IBM Granite 3.0 Models Point The Way To Enterprise AI At Scale

by · Forbes
IBM's new Granite 3.0 AI models reflect its particular approach to enterprise AI for itself and its ... [+] customers, drawing on the diversity of the IBM technology portfolio and the strength of IBM Consulting.getty

IBM is doing something different in enterprise AI. The company is making a full-stack play that builds on the twin pillars of its corporate strategy since 2020—AI and hybrid cloud—and that draws on Big Blue’s strengths across its portfolio. More importantly, its approach bucks the general trend of doing primarily AI proofs-of-concept, focusing instead on solving for very specific business use cases and doing it much more efficiently. It achieves this by leveraging fit-for-purpose AI foundation models built and tuned on in-house enterprise data rather than giant LLMs based on all the public data in the world.

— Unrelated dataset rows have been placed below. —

/-- R212, R218, R280, R284, R285, R305 to R307: fault entries, walks and shootdowns. FAULT_QUEUE_POST writes the oldest entry that may be posted at
its place in the ring, if the ring has room, advances FQW and sends VEC; a place in a shadow region takes none, and the entry's node ends with
0x0C2. FQR_WRITE takes an FQR that is ahead and not beyond FQW. STAT is read at its home when its monitor has fired, or every 1,024 cycles where
the entry has none; once it is 1 FAULT_RESUME and FAULT_STAT_POLL let the agent go on, and once it is 2 FAULT_KILL ends its node with 0x123, but an
entry of a queue's packet ignores it, and a pending one is watched again. PAGE_WALK puts a valid leaf into the die TLB. SHOOTDOWN_GO starts the
procedure, or sets ERR for a bad block, one with a VA beyond 56 bits or an OLDPA or SIG beyond 52 bits among them (log 40); a busy block ignores it.
SHOOTDOWN_COMPLETE clears BUSY once no access of an old epoch remains, of a lane or of an agent to another package, and adds 1 to the completion
word at its home. -/
def Obligations.PartitionEvents : Prop :=
  (∀ (part : Nat) (s s1 : State) (e : FaultEnt),
    let p := s.part part
    let len := 2 ^ (p.fqCtl.toNat % 16)
    p.posts.find? s.postable = some e → p.fqOn = true → (p.fqw - p.fqr).toNat < len →
    let a := p.fqBase.toNat % 2 ^ 52 + 64 * (p.fqw.toNat % len)
    (s.inShadow a = true → Machine.exec (.faultQueuePost part) s
      = .next ((s.modPart part fun k => { k with posts := k.posts.erase e }).killNode e.node 0x0C2)) ∧
    (s.inShadow a = false → s.tryWriteN (.faults part) a 64 e.word .other = (s1, true) →
      ∃ t : State, Machine.exec (.faultQueuePost part) s = .next (t.sendPart part (p.fqCtl.toNat / 2 ^ 8 % 256)) ∧
        (t.part part).fqw = (s1.part part).fqw + 1 ∧ (t.part part).posts = (s1.part part).posts.erase e ∧ t.mem = s1.mem ∧
        (t.part part).watch = (if e.kind ≠ 6 ∨ e.reason = 4 then (s1.part part).watch ++ [(p.fqw, e)] else (s1.part part).watch))) ∧
  (∀ (part : Nat) (r : Word) (s : State), part < 8 →
    let p := s.part part
    (0 < (r - p.fqr).toNat → (r - p.fqr).toNat ≤ 2 ^ 31 → (r - p.fqr).toNat ≤ (p.fqw - p.fqr).toNat →
      Machine.exec (.fqrWrite part r) s = .next (s.modPart part fun p => { p with fqr := r })) ∧
    (r = p.fqr ∨ (p.fqw - p.fqr).toNat < (r - p.fqr).toNat → Machine.exec (.fqrWrite part r) s = .next s)) ∧
  (∀ (part : Nat) (i : Word) (s u : State) (e : FaultEnt) (d : BitVec 1024),
    (s.part part).watch.find? (fun x => x.1 == i) = some (i, e) →
    (∀ t, (s.part part).polls.get? i.toNat = some t → t ≤ s.clk) →
    ((s.part part).polls.get? i.toNat = none → s.monArmed (.fault part i) = false) →
    let a := (s.part part).fqAddr i + 0x3C
    s.agentLine (.faults part) (a / 128) .other = (u, .line d) →
    let stat := lineGet d (a % 128) 4
    let s1 := u.modPart part fun p => { p with watch := p.watch.filter (fun x => x.1 != i), polls := p.polls.erase i.toNat }
    (stat = 1 → ∀ t tm, e.agent = .team t → s1.team? t = some tm → s1.faultsOpen tm = false →
      Machine.exec (.faultResume part i) s = .next (s1.appendQueue t) ∧ Machine.exec (.faultStatPoll part i) s = .next (s1.appendQueue t)) ∧
    (stat = 1 → (∀ t, e.agent ≠ .team t) →
      Machine.exec (.faultResume part i) s = .next s1 ∧ Machine.exec (.faultStatPoll part i) s = .next s1) ∧
    (stat = 2 → (∃ t, e.agent = .team t) ∨ (∃ c k, e.agent = .copy c k) ∨ (∃ n d, e.agent = .weaver n d) ∨ (∃ n, e.agent = .node n) →
      Machine.exec (.faultKill part i) s = .next (s1.killNode e.node 0x123)) ∧
    (stat = 2 → (∃ k, e.agent = .coll k) → Machine.exec (.faultKill part i) s = .next (u.killNode e.node 0x123)) ∧
    (stat = 2 → (∃ k, e.agent = .head k) ∨ (∃ k, e.agent = .packet k) → Machine.exec (.faultKill part i) s = .next u) ∧
    (stat = 0 → Machine.exec (.faultStatPoll part i) s
      = .next (if (u.part part).watch.any (fun x => x.1 == i) then u.watchStat part i 0 else u))) ∧
  (∀ (part : Nat) (i : Word) (s u : State) (e : FaultEnt) (c : Nat), (s.part part).watch.find? (fun x => x.1 == i) = some (i, e) →
    (s.part part).polls.get? i.toNat = none → s.monArmed (.fault part i) = false →
    s.agentLine (.faults part) (((s.part part).fqAddr i + 0x3C) / 128) .other = (u, .kill c) →
    Machine.exec (.faultStatPoll part i) s = .next ((u.modPart part fun p =>
      { p with watch := p.watch.filter (fun x => x.1 != i), polls := p.polls.erase i.toNat }).killNode e.node c)) ∧
  (∀ (die part : Nat) (va : BitVec 56) (s : State) (e : TlbEnt) (seen : List (Nat × Nat × DWord)), die < 4 → part < 8 →
    (s.part part).ptroot.getLsbD 0 = true → va.toNat / 2 ^ 52 < 9 → tlbFind (s.die die).tlb part va = none →
    s.walk die part va = (.leaf e, seen) → Machine.exec (.pageWalk die part va) s
      = .next ((s.noteWalk die part seen).modDie die fun d => { d with tlb := tlbAdd 16384 d.tlb e })) ∧
  (∀ (port : Port) (part : Nat) (drop : Bool) (s : State), part < 8 →
    let p := s.part part
    let bad := p.sdVa.toNat % 2 ^ 16 ≠ 0 ∨ 2 ^ 56 ≤ p.sdVa.toNat ∨ p.sdLen.toNat % 2 ^ 16 ≠ 0 ∨ p.sdSig.toNat % 4 ≠ 0 ∨
      2 ^ 52 ≤ p.sdSig.toNat ∨ (p.sdOld ≠ BitVec.allOnes 64 ∧ 2 ^ 52 ≤ p.sdOld.toNat)
    (p.sdBusy = true → Machine.exec (.shootdownGo port part drop) s = .next s) ∧
    (p.sdBusy = false → bad → Machine.exec (.shootdownGo port part drop) s
      = .next (s.modPart part fun p => { p with sdErr := true, sdBusy := false })) ∧
    (p.sdBusy = false → ¬ bad → Machine.exec (.shootdownGo port part drop) s
      = .next ((s.modPart part fun p => { p with sdErr := false, sdBusy := true, sdDrop := drop }).shootdown part drop)) ∧
    (∀ ctl : Word, p.sdBusy = false → ctl.getLsbD 0 = true → 4 ≤ ctl.toNat →
      s.writeSdCtl part ctl = s.modPart part fun p => { p with sdErr := true, sdBusy := false })) ∧
  (∀ (part : Nat) (s : State), (s.part part).sdBusy = true → s.oldPending part = false →
    let pa := (s.part part).sdSig.toNat
    (pa = 0 → Machine.exec (.shootdownComplete part) s = .next (s.modPart part fun p => { p with sdBusy := false })) ∧
    (∀ h, pa ≠ 0 → s.inShadow pa = false → Rules.freeHome s (.shootdown part) h (pa / 128) .other true →
      Machine.exec (.shootdownComplete part) s
        = .next ((Rules.put s h pa 4 ((s.homeGet pa 4 + 1) % 2 ^ 32) .other).modPart part fun p => { p with sdBusy := false })) ∧
    (pa ≠ 0 → s.inShadow pa = true → Machine.exec (.shootdownComplete part) s
      = .next (s.modPart part fun p => { p with sdBusy := false }))) ∧
  (∀ (part : Nat) (s : State), (s.part part).sdBusy = false ∨ s.oldPending part = true →
    Machine.exec (.shootdownComplete part) s = .next s) ∧
  (∀ (part : Nat) (s : State), s.oldPending part = true ↔
    (∃ e ∈ s.outst, e.2.part = part ∧ e.2.epoch < (s.part part).epoch ∧ e.2.kind ≠ .scratch ∧ e.2.kind ≠ .accrd ∧
      ∃ p ∈ e.2.pieces, p.landed = false ∧ p.vals = none) ∨
    ∃ x ∈ s.far, x.part = some part ∧ x.epoch < (s.part part).epoch ∧ x.done = none)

Over the past couple of weeks, IBM has announced new Granite 3.0 foundation models, which are fundamental to this strategy, and hosted a big analyst event in New York to explain in more detail what it’s doing and how well it’s working—in the field, for real-life use cases, delivering actual measurable results. I’ve also had one-on-one conversations with IBM executives to hone my understanding of what they’re doing. Think of this as building on the year-in-review of IBM’s AI strategy that I wrote in early 2024. Let’s dig in.

Balancing Efficiency And Performance With Granite 3.0 Models

Let’s start with the Granite 3.0 models, which are foundation models in the technical sense as well as foundational to IBM’s market approach. My colleague Paul Smith-Goodson has already written a more technical overview of the new models and their (excellent) performance on benchmarks; here I want to emphasize the business implications.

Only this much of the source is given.